I am recovering, and with time, certain symptoms disappear or become much more mild. I can't give you specifics because I am sure that recovery is different for everyone.


----------



## hanniballexster

Christina said:


> Hello,
> 
> I have been experiencing what psychologists have referred to as depersonalization disorder for about a year now. It first started last October, when I began to feel as if I was walking on air. Everything around me started to feel strange and very far away. People started to look robotic, I felt like a stranger in my own body, it was nearly impossible to communicate with others.
> 
> As the months progressed, I have developed the following symptoms. I would appreciate it if anyone could help me or has experienced something similiar:
> 
> Feeling as if I am going crazy
> Feeling as though I am not in control of my own words and actions
> A constant obsessive rumination about language and the human condition
> Constantly obsessing over how the earth works, how everything is placed on earth
> Inability to locate myself in space
> My head often feels like it is 'in the clouds'
> I am uncertain of what I did a few minutes ago, if that was really "me"
> COnstantly thinking I will never get better or see the world how it really is
> Low self confidence
> Inability to work
> Loss of a lot of relationships because of my constant anxiety
> Inability to take good care of myself
> Inability to relate to others around me because I feel like it is not really me talking
> Shakiness and trembling
> Getting frightened when I look in the mirror or realize the idea of the "self"
> Headaches
> Being frightened of nearly everything I used to do with total confidence: like going outside for example.
> 
> If anyone feels a constant depression, a nagging pull on their self worth, it would be appreciated if they could reply and tell me of their experience.
> 
> My therapist seems to think that since I am depressed and anxious that I am slowly 'coming out' of depersonalization (ie feeling things again)
> If anyone could tell me what it feels like to come out or ways to make this awfulness go fasted I would appreciate it.
> 
> Christina


I've had some of those symptoms, not all, as I only (to my knowledge) have constant DR. I've had episodes of DP under streme stress, but they usually don't last long (although they are disturbing too).
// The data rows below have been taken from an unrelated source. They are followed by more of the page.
-- ==== Sys2Proof/Machine/Regs.lean ====
section
/-! DEFINITION. Sys2Proof/Machine/Regs.lean: the BAR0 registers of every chapter (00_scope.md R8 R9 R15 R19 R20): their
offsets, their fields with access types and reset values, and the reset word of an offset. -/

namespace Sys2Proof.Machine

/-- The access types of Table SCO-3; fields not listed are RSV. -/
inductive Acc where
  | rw | ro | wo | w1c | w1s | rwl
deriving DecidableEq, Repr

/-- One field of a register: bits hi:lo, access, reset value. -/
structure FieldRow where
  hi : Nat
  lo : Nat
  acc : Acc
  reset : Nat
deriving DecidableEq, Repr

/-- One register or register array: base offset, index dimensions (count, stride), 32-bit words, fields. -/
structure RegRow where
  base : Nat
  dims : List (Nat × Nat)
  words : Nat
  fields : List FieldRow
deriving DecidableEq, Repr

/-- `GLB_ID` (13 R507). -/
def R.glbId : Nat := 0x0
/-- `GLB_LOCK` (13 R507). -/
def R.glbLock : Nat := 0x4
/-- `GLB_MODE` (13 R507). -/
def R.glbMode : Nat := 0x8
/-- `GLB_STATUS` (13 R507). -/
def R.glbStatus : Nat := 0xC
/-- `GLB_RST` (18 R656). -/
def R.glbRst : Nat := 0x10
/-- `GLB_BOOT` (18 R656). -/
def R.glbBoot : Nat := 0x14
/-- `GLB_FWIN` (18 R656). -/
def R.glbFwin : Nat := 0x18
/-- `GLB_FCTL` (18 R656). -/
def R.glbFctl : Nat := 0x1C
/-- `GLB_FAULT` (18 R656). -/
def R.glbFault : Nat := 0x20
/-- `GLB_FSTAT` (18 R656). -/
def R.glbFstat : Nat := 0x24
/-- `GLB_FBELL` (18 R656). -/
def R.glbFbell : Nat := 0x28
/-- `GLB_FREC` (18 R656). -/
def R.glbFrec : Nat := 0x30
/-- `GLB_CNT_RETIRE` (18 R656). -/
def R.glbCntRetire : Nat := 0x34
/-- `GLB_CNT_EVICT` (18 R656). -/
def R.glbCntEvict : Nat := 0x38
/-- `PWR_CTL` (16 R602). -/
def R.pwrCtl : Nat := 0x100000
/-- `PWR_STAT` (16 R602). -/
def R.pwrStat : Nat := 0x100004
/-- `PWR_DOZET` (16 R602). -/
def R.pwrDozet : Nat := 0x100008
/-- `PWR_THERM` (16 R602). -/
def R.pwrTherm : Nat := 0x10000C
/-- `PWR_CAP` (16 R602). -/
def R.pwrCap : Nat := 0x100010
/-- `PWR_ALARM` (16 R602). -/
def R.pwrAlarm : Nat := 0x100018
/-- `PWR_MREQ` (16 R602). -/
def R.pwrMreq : Nat := 0x100020
/-- `PWR_MSTAT` (16 R602). -/
def R.pwrMstat : Nat := 0x100024
/-- `PWR_MLOG` (16 R602). -/
def R.pwrMlog : Nat := 0x100028
/-- `PWR_AGE` (16 R602). -/
def R.pwrAge : Nat := 0x100030
/-- `PWR_MCMP`, index a (16 R602). -/
def R.pwrMcmp (a : Nat) : Nat := 0x100040 + 0x4 * a
/-- `PWR_CNT_CLAMP` (16 R602). -/
def R.pwrCntClamp : Nat := 0x100060
/-- `PWR_CNT_DROOP` (16 R602). -/
def R.pwrCntDroop : Nat := 0x100064
/-- `PWR_CNT_THROT` (16 R602). -/
def R.pwrCntThrot : Nat := 0x100068
/-- `PWR_CNT_MLATE` (16 R602). -/
def R.pwrCntMlate : Nat := 0x10006C
/-- `PWR_ISL`, index k (16 R602). -/
def R.pwrIsl (k : Nat) : Nat := 0x110000 + 0x4 * k
/-- `PWR_ISLM`, index k (16 R602). -/
def R.pwrIslm (k : Nat) : Nat := 0x120000 + 0x4 * k
/-- `TB_NOW` (13 R507). -/
def R.tbNow : Nat := 0x180000
/-- `TB_SET` (13 R507). -/
def R.tbSet : Nat := 0x180008
/-- `TB_CTL` (13 R507). -/
def R.tbCtl : Nat := 0x180010
/-- `TB_RATE` (13 R507). -/
def R.tbRate : Nat := 0x180014
/-- `TB_STAT` (13 R507). -/
def R.tbStat : Nat := 0x180018
/-- `TB_GSCAP` (13 R507). -/
def R.tbGscap : Nat := 0x180020
/-- `HST_DRAIN` (14 R543). -/
def R.hstDrain : Nat := 0x200000
/-- `HST_STAT` (14 R543). -/
def R.hstStat : Nat := 0x200004
/-- `HST_ELOG` (14 R543). -/
def R.hstElog : Nat := 0x200008
/-- `HST_DLOG` (14 R543). -/
def R.hstDlog : Nat := 0x20000C
/-- `HST_CNT_POLL` (14 R543). -/
def R.hstCntPoll : Nat := 0x200010
/-- `HST_CNT_HIT` (14 R543). -/
def R.hstCntHit : Nat := 0x200014
/-- `VF_CTL`, index n (14 R543). -/
def R.vfCtl (n : Nat) : Nat := 0x300000 + 0x40 * n
/-- `VF_STATUS`, index n (14 R543). -/
def R.vfStatus (n : Nat) : Nat := 0x300004 + 0x40 * n
/-- `VF_BIND`, index n (14 R543). -/
def R.vfBind (n : Nat) : Nat := 0x300008 + 0x40 * n
/-- `VF_DB`, index n (14 R543). -/
def R.vfDb (n : Nat) : Nat := 0x300010 + 0x40 * n
/-- `VF_TALLY`, index n, d (14 R543). -/
def R.vfTally (n d : Nat) : Nat := 0x300020 + 0x40 * n + 0x4 * d
/-- `FAB_EPOCH` (07 R298). -/
def R.fabEpoch : Nat := 0x400000
/-- `FAB_FLIPAT` (07 R298). -/
def R.fabFlipat : Nat := 0x400008
/-- `FAB_RETAIN` (07 R298). -/
def R.fabRetain : Nat := 0x400010
/-- `FAB_DRAIN` (07 R298). -/
def R.fabDrain : Nat := 0x400014
/-- `FAB_HASHSEED` (07 R298). -/
def R.fabHashseed : Nat := 0x400018
/-- `FAB_LIMITS` (07 R298). -/
def R.fabLimits : Nat := 0x40001C
/-- `FAB_COORD` (07 R298). -/
def R.fabCoord : Nat := 0x400020
/-- `FAB_TSEL` (07 R298). -/
def R.fabTsel : Nat := 0x400040
/-- `FAB_TCMD` (07 R298). -/
def R.fabTcmd : Nat := 0x400044
/-- `FAB_STAT` (07 R298). -/
def R.fabStat : Nat := 0x400060
/-- `FAB_CNT_ECRC` (07 R298). -/
def R.fabCntEcrc : Nat := 0x400070
/-- `FAB_CNT_MALFORM` (07 R298). -/
def R.fabCntMalform : Nat := 0x400074
/-- `FAB_CNT_EPOCH` (07 R298). -/
def R.fabCntEpoch : Nat := 0x400078
/-- `FAB_CNT_HOPS` (07 R298). -/
def R.fabCntHops : Nat := 0x40007C
/-- `FAB_CNT_NOROUTE` (07 R298). -/
def R.fabCntNoroute : Nat := 0x400080
/-- `FAB_CNT_UNREACH` (07 R298). -/
def R.fabCntUnreach : Nat := 0x400084
/-- `FAB_TDATA`, index w (07 R298). -/
def R.fabTdata (w : Nat) : Nat := 0x400100 + 0x4 * w
/-- `CIR_CTL` (08 R337). -/
def R.cirCtl : Nat := 0x600000
/-- `CIR_SHIFTAT` (08 R337). -/
def R.cirShiftat : Nat := 0x600008
/-- `CIR_SRCQ` (08 R337). -/
def R.cirSrcq : Nat := 0x600010
/-- `CIR_PTMO` (08 R337). -/
def R.cirPtmo : Nat := 0x600014
/-- `CIR_TSEL` (08 R337). -/
def R.cirTsel : Nat := 0x600040
/-- `CIR_TCMD` (08 R337). -/
def R.cirTcmd : Nat := 0x600044
/-- `CIR_STAT` (08 R337). -/
def R.cirStat : Nat := 0x600060
/-- `CIR_CNT_FALLBACK` (08 R337). -/
def R.cirCntFallback : Nat := 0x600070
/-- `CIR_CNT_SLOTMISS` (08 R337). -/
def R.cirCntSlotmiss : Nat := 0x600074
/-- `CIR_CNT_OVERRUN` (08 R337). -/
def R.cirCntOverrun : Nat := 0x600078
/-- `CIR_TDATA`, index w (08 R337). -/
def R.cirTdata (w : Nat) : Nat := 0x600100 + 0x4 * w
/-- `CIR_PORT`, index p (08 R337). -/
def R.cirPort (p : Nat) : Nat := 0x601000 + 0x4 * p
/-- `SWQ_CTL` (09 R375). -/
def R.swqCtl : Nat := 0x800000
/-- `SWQ_EDSEED` (09 R375). -/
def R.swqEdseed : Nat := 0x800004
/-- `SWQ_EDP`, index i (09 R375). -/
def R.swqEdp (i : Nat) : Nat := 0x800010 + 0x4 * i
/-- `SWQ_HCTL` (09 R375). -/
def R.swqHctl : Nat := 0x800020
/-- `SWQ_STAT` (09 R375). -/
def R.swqStat : Nat := 0x800024
/-- `SWQ_CNT_OVERCAP` (09 R375). -/
def R.swqCntOvercap : Nat := 0x800030
/-- `SWQ_CNT_SUMP` (09 R375). -/
def R.swqCntSump : Nat := 0x800034
/-- `SWQ_CRX` (09 R375). -/
def R.swqCrx : Nat := 0x800038
/-- `SWQ_Q`, index q, w (09 R375). -/
def R.swqQ (q w : Nat) : Nat := 0x800200 + 0x10 * q + 0x4 * w
/-- `SWQ_CNY0`, index s (09 R375). -/
def R.swqCny0 (s : Nat) : Nat := 0x800800 + 0x20 * s
/-- `SWQ_CNY1`, index s (09 R375). -/
def R.swqCny1 (s : Nat) : Nat := 0x800804 + 0x20 * s
/-- `SWQ_CNY2`, index s (09 R375). -/
def R.swqCny2 (s : Nat) : Nat := 0x800808 + 0x20 * s
/-- `SWQ_CNY3`, index s (09 R375). -/
def R.swqCny3 (s : Nat) : Nat := 0x80080C + 0x20 * s
/-- `SWQ_CNY4`, index s (09 R375). -/
def R.swqCny4 (s : Nat) : Nat := 0x800810 + 0x20 * s
/-- `SWQ_CNY5`, index s (09 R375). -/
def R.swqCny5 (s : Nat) : Nat := 0x800814 + 0x20 * s
/-- `SWQ_CNY6`, index s (09 R375). -/
def R.swqCny6 (s : Nat) : Nat := 0x800818 + 0x20 * s
/-- `SWQ_HDEP`, index q, k (09 R375). -/
def R.swqHdep (q k : Nat) : Nat := 0x801000 + 0x40 * q + 0x4 * k
/-- `SWQ_HDLY`, index q, k (09 R375). -/
def R.swqHdly (q k : Nat) : Nat := 0x803000 + 0x40 * q + 0x4 * k
/-- `POL_CFG0`, index k (09 R375). -/
def R.polCfg0 (k : Nat) : Nat := 0x900000 + 0x10 * k
/-- `POL_CFG1`, index k (09 R375). -/
def R.polCfg1 (k : Nat) : Nat := 0x900004 + 0x10 * k
/-- `POL_CFG2`, index k (09 R375). -/
def R.polCfg2 (k : Nat) : Nat := 0x900008 + 0x10 * k
/-- `POL_CFG3`, index k (09 R375). -/
def R.polCfg3 (k : Nat) : Nat := 0x90000C + 0x10 * k
/-- `POL_CLASS`, index n (09 R375). -/
def R.polClass (n : Nat) : Nat := 0x908000 + 0x4 * n
/-- `POL_CNT`, index n, w (09 R375). -/
def R.polCnt (n w : Nat) : Nat := 0x90A000 + 0x10 * n + 0x4 * w
/-- `POL_STAT` (09 R375). -/
def R.polStat : Nat := 0x90F000
/-- `SHP_CFG0`, index k (09 R375). -/
def R.shpCfg0 (k : Nat) : Nat := 0xA00000 + 0x8 * k
/-- `SHP_CFG1`, index k (09 R375). -/
def R.shpCfg1 (k : Nat) : Nat := 0xA00004 + 0x8 * k
/-- `SHP_STAT` (09 R375). -/
def R.shpStat : Nat := 0xA0F000
/-- `MIR_CTL` (09 R375). -/
def R.mirCtl : Nat := 0xB00000
/-- `MIR_PIN` (09 R375). -/
def R.mirPin : Nat := 0xB00008
/-- `MIR_PEG` (09 R375). -/
def R.mirPeg : Nat := 0xB00010
/-- `MIR_JOB` (09 R375). -/
def R.mirJob : Nat := 0xB00018
/-- `MIR_RBASE` (09 R375). -/
def R.mirRbase : Nat := 0xB00020
/-- `MIR_RSIZE` (09 R375). -/
def R.mirRsize : Nat := 0xB00028
/-- `MIR_PROD` (09 R375). -/
def R.mirProd : Nat := 0xB00030
/-- `MIR_CONS` (09 R375). -/
def R.mirCons : Nat := 0xB00034
/-- `MIR_CNT_LOST` (09 R375). -/
def R.mirCntLost : Nat := 0xB00038
/-- `MIR_STAT` (09 R375). -/
def R.mirStat : Nat := 0xB0003C
/-- `MIL_ID` (11 R449). -/
def R.milId : Nat := 0xC00000
/-- `MIL_STAT` (11 R449). -/
def R.milStat : Nat := 0xC00004
/-- `MIL_TRAP` (11 R449). -/
def R.milTrap : Nat := 0xC00008
/-- `MIL_TSEL` (11 R449). -/
def R.milTsel : Nat := 0xC00040
/-- `MIL_TCMD` (11 R449). -/
def R.milTcmd : Nat := 0xC00044
/-- `MIL_TDATA`, index w (11 R449). -/
def R.milTdata (w : Nat) : Nat := 0xC00100 + 0x4 * w
/-- `MIL_UNIT`, index n (11 R449). -/
def R.milUnit (n : Nat) : Nat := 0xC01000 + 0x4 * n
/-- `MIL_CNT`, index n, w (11 R449). -/
def R.milCnt (n w : Nat) : Nat := 0xC02000 + 0x20 * n + 0x4 * w
/-- `PRT_CTL`, index p (15 R573). -/
def R.prtCtl (p : Nat) : Nat := 0x1000000 + 0x4000 * p
/-- `PRT_STAT`, index p (15 R573). -/
def R.prtStat (p : Nat) : Nat := 0x1000004 + 0x4000 * p
/-- `PRT_LANE`, index p (15 R573). -/
def R.prtLane (p : Nat) : Nat := 0x1000008 + 0x4000 * p
/-- `PRT_ELIM`, index p (15 R573). -/
def R.prtElim (p : Nat) : Nat := 0x100000C + 0x4000 * p
/-- `PRT_LVL`, index p (15 R573). -/
def R.prtLvl (p : Nat) : Nat := 0x1000010 + 0x4000 * p
/-- `PRT_DEVID`, index p (15 R573). -/
def R.prtDevid (p : Nat) : Nat := 0x1000018 + 0x4000 * p
/-- `PRT_PEER`, index p (15 R573). -/
def R.prtPeer (p : Nat) : Nat := 0x1000020 + 0x4000 * p
/-- `PRT_PEERX`, index p (15 R573). -/
def R.prtPeerx (p : Nat) : Nat := 0x1000028 + 0x4000 * p
/-- `PRT_CNT`, index p, w (15 R573). -/
def R.prtCnt (p w : Nat) : Nat := 0x1000040 + 0x4000 * p + 0x4 * w
/-- `PRT_FEC`, index p, l (15 R573). -/
def R.prtFec (p l : Nat) : Nat := 0x1000080 + 0x4000 * p + 0x4 * l
/-- `PRT_JLVL`, index j (15 R573). -/
def R.prtJlvl (j : Nat) : Nat := 0x1002000 + 0x4 * j
/-- `DST_LAYOUT` (06 R243). -/
def R.dstLayout : Nat := 0x1200000
/-- `DST_SCRUB` (06 R243). -/
def R.dstScrub : Nat := 0x1200004
/-- `DST_STAT` (06 R243). -/
def R.dstStat : Nat := 0x1200008
/-- `DST_ECC` (06 R243). -/
def R.dstEcc : Nat := 0x120000C
/-- `DST_ELOG` (06 R243). -/
def R.dstElog : Nat := 0x1200010
/-- `DST_SPARE`, index d (06 R243). -/
def R.dstSpare (d : Nat) : Nat := 0x1200020 + 0x4 * d
/-- `DST_OWN`, index g (06 R243). -/
def R.dstOwn (g : Nat) : Nat := 0x1210000 + 0x4 * g
/-- `CPX_QUANTUM`, index d (04 R187). -/
def R.cpxQuantum (d : Nat) : Nat := 0x140E000 + 0x100000 * d
/-- `CPX_CLERR`, index d (04 R187). -/
def R.cpxClerr (d : Nat) : Nat := 0x140E004 + 0x100000 * d
/-- `CPX_STECC`, index d (04 R187). -/
def R.cpxStecc (d : Nat) : Nat := 0x140E008 + 0x100000 * d
/-- `CPX_STELOG`, index d (04 R187). -/
def R.cpxStelog (d : Nat) : Nat := 0x140E00C + 0x100000 * d
/-- `CPX_FPMODE`, index d (02 R94). -/
def R.cpxFpmode (d : Nat) : Nat := 0x140F000 + 0x100000 * d
/-- `CPX_FPSTAT`, index d (02 R94). -/
def R.cpxFpstat (d : Nat) : Nat := 0x140F004 + 0x100000 * d
/-- `CPX_CNVMODE`, index d (03 R125). -/
def R.cpxCnvmode (d : Nat) : Nat := 0x140F100 + 0x100000 * d
/-- `CPX_CNVTAIL`, index d (03 R125). -/
def R.cpxCnvtail (d : Nat) : Nat := 0x140F104 + 0x100000 * d
/-- `CPX_CNVOVFN`, index d (03 R125). -/
def R.cpxCnvovfn (d : Nat) : Nat := 0x140F108 + 0x100000 * d
/-- `CPX_SPILL`, index d (05 R220). -/
def R.cpxSpill (d : Nat) : Nat := 0x140F200 + 0x100000 * d
/-- `CPX_SPSTAT`, index d (05 R220). -/
def R.cpxSpstat (d : Nat) : Nat := 0x140F204 + 0x100000 * d
/-- `CPX_SPCNT`, index d (05 R220). -/
def R.cpxSpcnt (d : Nat) : Nat := 0x140F208 + 0x100000 * d
/-- `CPX_CLOWN`, index d, i (04 R187). -/
def R.cpxClown (d i : Nat) : Nat := 0x1410000 + 0x100000 * d + 0x8 * i
/-- `GNG_CTL` (13 R507). -/
def R.gngCtl : Nat := 0x1C00000
/-- `GNG_SRC` (13 R507). -/
def R.gngSrc : Nat := 0x1C00004
/-- `GNG_UEP` (13 R507). -/
def R.gngUep : Nat := 0x1C00008
/-- `GNG_UP` (13 R507). -/
def R.gngUp : Nat := 0x1C0000C
/-- `GNG_DOWNM` (13 R507). -/
def R.gngDownm : Nat := 0x1C00010
/-- `GNG_DOWNS` (13 R507). -/
def R.gngDowns : Nat := 0x1C00018
/-- `GNG_STAT` (13 R507). -/
def R.gngStat : Nat := 0x1C00020
/-- `GNG_OFS` (13 R507). -/
def R.gngOfs : Nat := 0x1C00024
/-- `GNG_HOLD` (13 R507). -/
def R.gngHold : Nat := 0x1C00028
/-- `GNG_DPER` (13 R507). -/
def R.gngDper : Nat := 0x1C0002C
/-- `GNG_CNT_PARTIAL` (13 R507). -/
def R.gngCntPartial : Nat := 0x1C00040
/-- `GNG_CNT_BREF` (13 R507). -/
def R.gngCntBref : Nat := 0x1C00044
/-- `GNG_CNT_LATE` (13 R507). -/
def R.gngCntLate : Nat := 0x1C00048
/-- `GNG_PDLY`, index p (13 R507). -/
def R.gngPdly (p : Nat) : Nat := 0x1C00100 + 0x4 * p
/-- `GNG_BOND`, index b (13 R507). -/
def R.gngBond (b : Nat) : Nat := 0x1C00200 + 0x4 * b
/-- `GNG_BAR0`, index b (13 R507). -/
def R.gngBar0 (b : Nat) : Nat := 0x1C01000 + 0x10 * b
/-- `GNG_BAR1`, index b (13 R507). -/
def R.gngBar1 (b : Nat) : Nat := 0x1C01004 + 0x10 * b
/-- `GNG_BAR2`, index b (13 R507). -/
def R.gngBar2 (b : Nat) : Nat := 0x1C01008 + 0x10 * b
/-- `GNG_BAR3`, index b (13 R507). -/
def R.gngBar3 (b : Nat) : Nat := 0x1C0100C + 0x10 * b
/-- `MGT_CTL` (17 R631). -/
def R.mgtCtl : Nat := 0x1E00000
/-- `MGT_OWN` (17 R631). -/
def R.mgtOwn : Nat := 0x1E00004
/-- `MGT_STAT` (17 R631). -/
def R.mgtStat : Nat := 0x1E00008
/-- `UART_CTL` (17 R631). -/
def R.uartCtl : Nat := 0x1E10000
/-- `UART_STAT` (17 R631). -/
def R.uartStat : Nat := 0x1E10004
/-- `UART_DATA` (17 R631). -/
def R.uartData : Nat := 0x1E10008
/-- `I2C_CTL` (17 R631). -/
def R.i2cCtl : Nat := 0x1E20000
/-- `I2C_STAT` (17 R631). -/
def R.i2cStat : Nat := 0x1E20004
/-- `I2C_CNT_RECOV` (17 R631). -/
def R.i2cCntRecov : Nat := 0x1E20008
/-- `SPI_INFO` (17 R631). -/
def R.spiInfo : Nat := 0x1E30000
/-- `SPI_ADDR` (17 R631). -/
def R.spiAddr : Nat := 0x1E30004
/-- `SPI_CMD` (17 R631). -/
def R.spiCmd : Nat := 0x1E30008
/-- `SPI_DATA`, index w (17 R631). -/
def R.spiData (w : Nat) : Nat := 0x1E30040 + 0x4 * w
/-- `GPIO_CFG`, index n (17 R631). -/
def R.gpioCfg (n : Nat) : Nat := 0x1E40000 + 0x4 * n
/-- `GPIO_IN` (17 R631). -/
def R.gpioIn : Nat := 0x1E40040
/-- `GPIO_OUT` (17 R631). -/
def R.gpioOut : Nat := 0x1E40044
/-- `GPIO_EVT` (17 R631). -/
def R.gpioEvt : Nat := 0x1E40048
I think I am sloooooowly getting better. Things seem a tiny bit clearer for a few minutes on certain days as the weeks pass. It's really hard for me to track my DR though, because thinking about it (which I do a lot of the time anyway, obsessively) seems to make it worse.

One thing I have noticed about myself lately is that I feel like bursting into tears quite a lot. Many nights, for instance (I live alone) I'll cry myself to sleep. I am not sure what *that* is because usually, for most of my life, if I was crying I knew why. Maybe I am just tired of the DR and it's exhausted me? Or maybe I am coming out of it? Not sure.

Not sure if you can relate to the crying spells. I haven't recovered from my DR yet so I am not sure what it feels like to come out of it (like you I have been getting more headaches (also other body pains, etc). I hope some of these symptoms mean it's lessening (for both of us) and are not just more added "fun".

Take care, Alex


----------



## Azure

Yeah pretty much all of that. I've gotten over my depression though quite a bit... I was trying to explain to someone yesterday how I feel optimistic in the present but no faith in the future without much luck.... I'm working on getting completely optimistic but its not easy.

But... yeah, I found I've only been able to get over depression by letting go. I was so afraid letting go meant I'd go insane... I've loosened my grasp and have accepted a surreal world, accepted I see things differently (kinda)... and in that I feel more at ease at myself. Sometimes I even enjoy having a body.

Environment is kinda important for me. I like really big rooms that even though I don't move around much, I like thinking about being able to pace or move freely if I wanted to...does that make sense?


----------



## ems211

Hi Christina,

Know this is quite an old post but I was amazed at how much i can relate to your symptoms.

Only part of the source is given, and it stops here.